Tiago de Oliveira é apontado como braço direito do MC, fazendo a gestão financeira do material ilícito. Ele seria o responsável por centralizar o dinheiro recebido e fazer a distribuição dele para outros operadores financeiros do grupo.
Os outros dois envolvidos no esquema mais próximos do MC seriam Alexandre Paula de Sousa Santos e Rodrigo de Paula Morgado. Alexandre seria o responsável pela intermediação entre o MC e as plataformas de apostas e Rodrigo seria o “contador” do grupo, fazendo as transferências bancárias.
Raphael, dono da Choquei, faria a contenção de imagem e a divulgação positiva de Ryan. A PF disse que ele teria recebido valores diretamente do MC, do braço direito dele e do operador financeiro do grupo, para fazer publicações positivas sobre o cantor e sobre as rifas.

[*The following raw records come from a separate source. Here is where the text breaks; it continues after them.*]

/-- From R230, R277 and R260: whatever the schedule (the model's form of fairness: log 4), a command in flight has, by the step
after the schedule's last entry, completed with DONE = 1 and a code that this block produces, or been abandoned by a reset that
the schedule holds, or stopped with the model fault. The SOFT_RESET word is never in flight (R202; log 6). -/
def Obligations.CommandEndsAfterTheSchedule : Prop :=
  ∀ s : State, s.busy = true → s.cmdLatch ≠ 0x0000000F#32 →
    ∃ k, k ≤ s.schedule.length + 1 ∧
      ((∃ t, Sys2Proof.core.run k s = .next t ∧ t.busy = false ∧
          (¬ Turn.rst ∈ s.schedule → t.done = true ∧ legalErr t.err)) ∨
        ∃ f, Sys2Proof.core.run k s = .fault f)

/-! ### The host bus -/

/-- R61: the address map of a valid build: the registers' offsets, the four windows, and nothing else. -/
def Obligations.AddressMapOfTheBlock : Prop :=
  ∀ (b : Build) (addr : Word), b.Valid →
    (∀ r, decodeAddr b addr = some (.reg r) ↔
      (addr.toNat, r) ∈ (List.range 17).zipWith (fun n r => (4 * n, r)) allRegs) ∧
    (∀ o, decodeAddr b addr = some (.pb o) ↔ addr.toNat = 0x01000000 + o ∧ o < b.pbBytes) ∧
    (∀ u, decodeAddr b addr = some (.mb u) ↔ 0x02000000 ≤ addr.toNat ∧ u = (addr.toNat - 0x02000000) / 4 ∧ u < b.mbUnits) ∧
    (∀ u, decodeAddr b addr = some (.kb u) ↔ 0x03000000 ≤ addr.toNat ∧ u = (addr.toNat - 0x03000000) / 4 ∧ u < b.kbUnits) ∧
    (∀ u, decodeAddr b addr = some (.ob u) ↔ 0x04000000 ≤ addr.toNat ∧ u = (addr.toNat - 0x04000000) / 4 ∧ u < b.obUnits)

/-- From R62, R63 and R64: an access of another size, with a lane disabled, misaligned or unmapped is answered with SLVERR and
data 0 and changes nothing of the block; the count of draws is the model's own (log 3). -/
def Obligations.BusErrorChangesNothing : Prop :=
  ∀ (s : State) (size : Nat) (lanes : BitVec 4) (addr data : Word) (rest : List HostOp),
    (s.HostNext (.write size lanes addr data) rest →
      size ≠ 4 ∨ lanes ≠ 0xF#4 ∨ addr.toNat % 4 ≠ 0 ∨ decodeAddr s.build addr = none →
      step s = .next
        { s with schedule := s.schedule.tail, program := rest, reply := some { resp := .slverr, data := 0 } }) ∧
    (s.HostNext (.read size addr) rest → size ≠ 4 ∨ addr.toNat % 4 ≠ 0 ∨ decodeAddr s.build addr = none →
      step s = .next
        { s with
          schedule := s.schedule.tail, program := rest, reply := some { resp := .slverr, data := 0 },
          draws := s.draws + 1 })

/-- From R270 and R271: a bus-valid write to CMD, WIDTH, HEIGHT, MSG_LEN, KEY_LEN or the PB, MB or KB window while BUSY = 1 is
dropped: it sets HZD, records HostHazard, is answered OKAY, and changes nothing else. -/
def Obligations.BusyWriteIsDropped : Prop :=
  ∀ (s : State) (addr data : Word) (rest : List HostOp) (t : Target), s.HostNext (.write 4 0xF#4 addr data) rest →
    s.busy = true → addr.toNat % 4 = 0 → decodeAddr s.build addr = some t →
    (t ∈ [Target.reg .cmd, .reg .width, .reg .height, .reg .msgLen, .reg .keyLen] ∨
      ∃ n, t = .pb n ∨ t = .mb n ∨ t = .kb n) →
    step s = .next
      { s with
        hzd := true, hostHazard := true, schedule := s.schedule.tail, program := rest,
        reply := some { resp := .okay, data := 0 } }

/-- From R24, R25 and R26: writes to registers. STATUS clears DONE and HZD where the datum has a 1 and CTRL stores IE, whether or
not BUSY is set; WIDTH, HEIGHT, MSG_LEN and KEY_LEN store their fields while BUSY = 0; the RO registers ignore writes. -/
def Obligations.RegisterWritesFollowAccessTypes : Prop :=
  ∀ (s : State) (addr data : Word) (rest : List HostOp), s.HostNext (.write 4 0xF#4 addr data) rest →
    let t : State :=
      { s with schedule := s.schedule.tail, program := rest, reply := some { resp := .okay, data := 0 } }
    (addr = 0x008#32 → step s = .next
      { t with done := s.done && !data.getLsbD 1, hzd := s.hzd && !data.getLsbD 2 }) ∧
    (addr = 0x00C#32 → step s = .next { t with ie := data.getLsbD 0 }) ∧
    (s.busy = false → addr = 0x010#32 → step s = .next { t with width := data.setWidth 16 }) ∧
    (s.busy = false → addr = 0x014#32 → step s = .next { t with height := data.setWidth 16 }) ∧
    (s.busy = false → addr = 0x018#32 → step s = .next { t with msgLen := data.setWidth 24 }) ∧
    (s.busy = false → addr = 0x01C#32 → step s = .next { t with keyLen := data.setWidth 24 }) ∧
    (addr ∈ [0x000#32, 0x020#32, 0x024#32, 0x028#32, 0x02C#32, 0x030#32, 0x034#32, 0x038#32, 0x03C#32, 0x040#32] →
      step s = .next t)

/-- From R23, R25 and R27 to R39: what each register reads as while its value is specified, reserved bits reading 0. The result
registers are read while BUSY = 0 only (R272). -/
def Obligations.RegisterReadsFollowTheMap : Prop :=
  ∀ s : State,
    (∀ p ∈ [(0x000#32, 0x53434D31#32), (0x004#32, s.cmdLatch),
        (0x008#32, BitVec.ofNat 32 (s.busy.toNat + 2 * s.done.toNat + 4 * s.hzd.toNat + 16 * s.err.toNat)),
        (0x00C#32, BitVec.ofNat 32 s.ie.toNat), (0x010#32, BitVec.ofNat 32 s.width.toNat),
        (0x014#32, BitVec.ofNat 32 s.height.toNat), (0x018#32, BitVec.ofNat 32 s.msgLen.toNat),
        (0x01C#32, BitVec.ofNat 32 s.keyLen.toNat), (0x030#32, BitVec.ofNat 32 s.build.pbBytes),
        (0x034#32, BitVec.ofNat 32 s.build.mbUnits), (0x038#32, BitVec.ofNat 32 s.build.kbUnits),
        (0x03C#32, BitVec.ofNat 32 s.build.obUnits), (0x040#32, 0x000000B6#32)],
      s.readReply 4 p.1 = { resp := .okay, data := p.2 }) ∧
    (s.busy = false →
      ∀ p ∈ [(0x020#32, BitVec.ofNat 32 s.outLen.toNat), (0x024#32, s.errInfo), (0x028#32, s.bitLen),
          (0x02C#32, s.capacity)],
        s.readReply 4 p.1 = { resp := .okay, data := p.2 })

/-- From R272: while BUSY = 1 a read of the PB or OB window or of a result register is a draw (a free value: log 3, log 9), whatever the state holds there,
and every other mapped read is what it is while BUSY = 0. -/
def Obligations.BusyReadsOfResultsAreDraws : Prop :=
  ∀ (s : State) (addr : Word) (t : Target), addr.toNat % 4 = 0 → decodeAddr s.build addr = some t → s.busy = true →
    ((t ∈ [Target.reg .outLen, .reg .errInfo, .reg .bitLen, .reg .capacity] ∨ ∃ n, t = .pb n ∨ t = .ob n) →
      s.readReply 4 addr = { resp := .okay, data := Config.freeWord s.draws }) ∧
    (¬ (t ∈ [Target.reg .outLen, .reg .errInfo, .reg .bitLen, .reg .capacity] ∨ ∃ n, t = .pb n ∨ t = .ob n) →
      t ≠ .reg .status → s.readReply 4 addr = ({ s with busy := false }).readReply 4 addr)

/-- From R72: a host read changes no state of the block: only the reply, the count of draws (log 3), and the host's own program
and turn. -/
def Obligations.HostReadChangesNothing : Prop :=
  ∀ (s : State) (addr : Word) (rest : List HostOp), s.HostNext (.read 4 addr) rest →
    step s = .next
      { s with
        schedule := s.schedule.tail, program := rest, reply := some (s.readReply 4 addr), draws := s.draws + 1 }

/-- R65: a word written to the PB window while BUSY = 0 lands in four bytes, the low byte at the lowest index, every
other byte being as before; reading the window gives the four bytes at the offset back, packed the same way. -/
def Obligations.PixelWindowIsLittleEndian : Prop :=
  ∀ (s : State) (o : Nat), s.build.Valid → s.MemoriesWf → s.busy = false → o % 4 = 0 → o < s.build.pbBytes →
    (∀ (data : Word) (rest : List HostOp),
      s.HostNext (.write 4 0xF#4 (BitVec.ofNat 32 (0x01000000 + o)) data) rest →
      ∃ pb : Memory 8,
        step s = .next
          { s with
            pb := pb, schedule := s.schedule.tail, program := rest, reply := some { resp := .okay, data := 0 } } ∧
        ∀ a, pb.read? a = if o ≤ a ∧ a < o + 4 then some (data.extractLsb' (8 * (a - o)) 8) else s.pb.read? a) ∧
    ∀ b0 b1 b2 b3 : Byte,
      s.pb.read? o = some b0 → s.pb.read? (o + 1) = some b1 → s.pb.read? (o + 2) = some b2 →
      s.pb.read? (o + 3) = some b3 →
      s.readReply 4 (BitVec.ofNat 32 (0x01000000 + o)) =
        { resp := .okay,
          data := BitVec.ofNat 32 (b0.toNat + 2 ^ 8 * b1.toNat + 2 ^ 16 * b2.toNat + 2 ^ 24 * b3.toNat) }

/-- From R66: a word written to the MB or KB window while BUSY = 0 stores its low 16 bits in one unit, every other unit being
as before; a write to the OB window is ignored, with an OKAY answer. -/
def Obligations.UnitWritesToTheTextWindows : Prop :=
  ∀ (s : State) (u : Nat) (data : Word) (rest : List HostOp), s.build.Valid → s.MemoriesWf →
    let t : State :=
      { s with schedule := s.schedule.tail, program := rest, reply := some { resp := .okay, data := 0 } }
    (s.busy = false → u < s.build.mbUnits → s.HostNext (.write 4 0xF#4 (BitVec.ofNat 32 (0x02000000 + 4 * u)) data) rest →
      ∃ mb : Memory 16, step s = .next { t with mb := mb } ∧
        (∀ a, mb.read? a = if a = u then some (data.setWidth 16) else s.mb.read? a) ∧
        ({ s with mb := mb }).readReply 4 (BitVec.ofNat 32 (0x02000000 + 4 * u)) =
          { resp := .okay, data := BitVec.ofNat 32 (data.toNat % 2 ^ 16) }) ∧
    (s.busy = false → u < s.build.kbUnits → s.HostNext (.write 4 0xF#4 (BitVec.ofNat 32 (0x03000000 + 4 * u)) data) rest →
      ∃ kb : Memory 16, step s = .next { t with kb := kb } ∧
        (∀ a, kb.read? a = if a = u then some (data.setWidth 16) else s.kb.read? a) ∧
        ({ s with kb := kb }).readReply 4 (BitVec.ofNat 32 (0x03000000 + 4 * u)) =
          { resp := .okay, data := BitVec.ofNat 32 (data.toNat % 2 ^ 16) }) ∧
    (u < s.build.obUnits → s.HostNext (.write 4 0xF#4 (BitVec.ofNat 32 (0x04000000 + 4 * u)) data) rest →
      step s = .next t)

Assim como MC Poze, o influenciador Diogo Santos de Almeida, conhecido como Diogo 305, também apareceu como vinculado às empresas. O influencer já tinha sido preso por envolvimento com rifas ilegais, mas foi solto em 19 de março.
O influenciador Henrique Viana (Rato Love Funk), dono da produtora Rato Love, é suspeito de fazer operações financeiras sem lastro. Esse seria mais um indício da lavagem de dinheiro cometida pelo grupo.
Defesa de Diogo305 afirmou que ele não tem qualquer relação com os alvos da operação. “Seu contato com influenciadores digitais limita-se a interações pela internet e à participação eventual em eventos”, afirmou o advogado Felipe Cassimiro em nota enviada ao UOL.
O UOL tenta localizar a defesa dos outros citados nas investigações. O espaço fica aberto para manifestações e será atualizado em caso de respostas.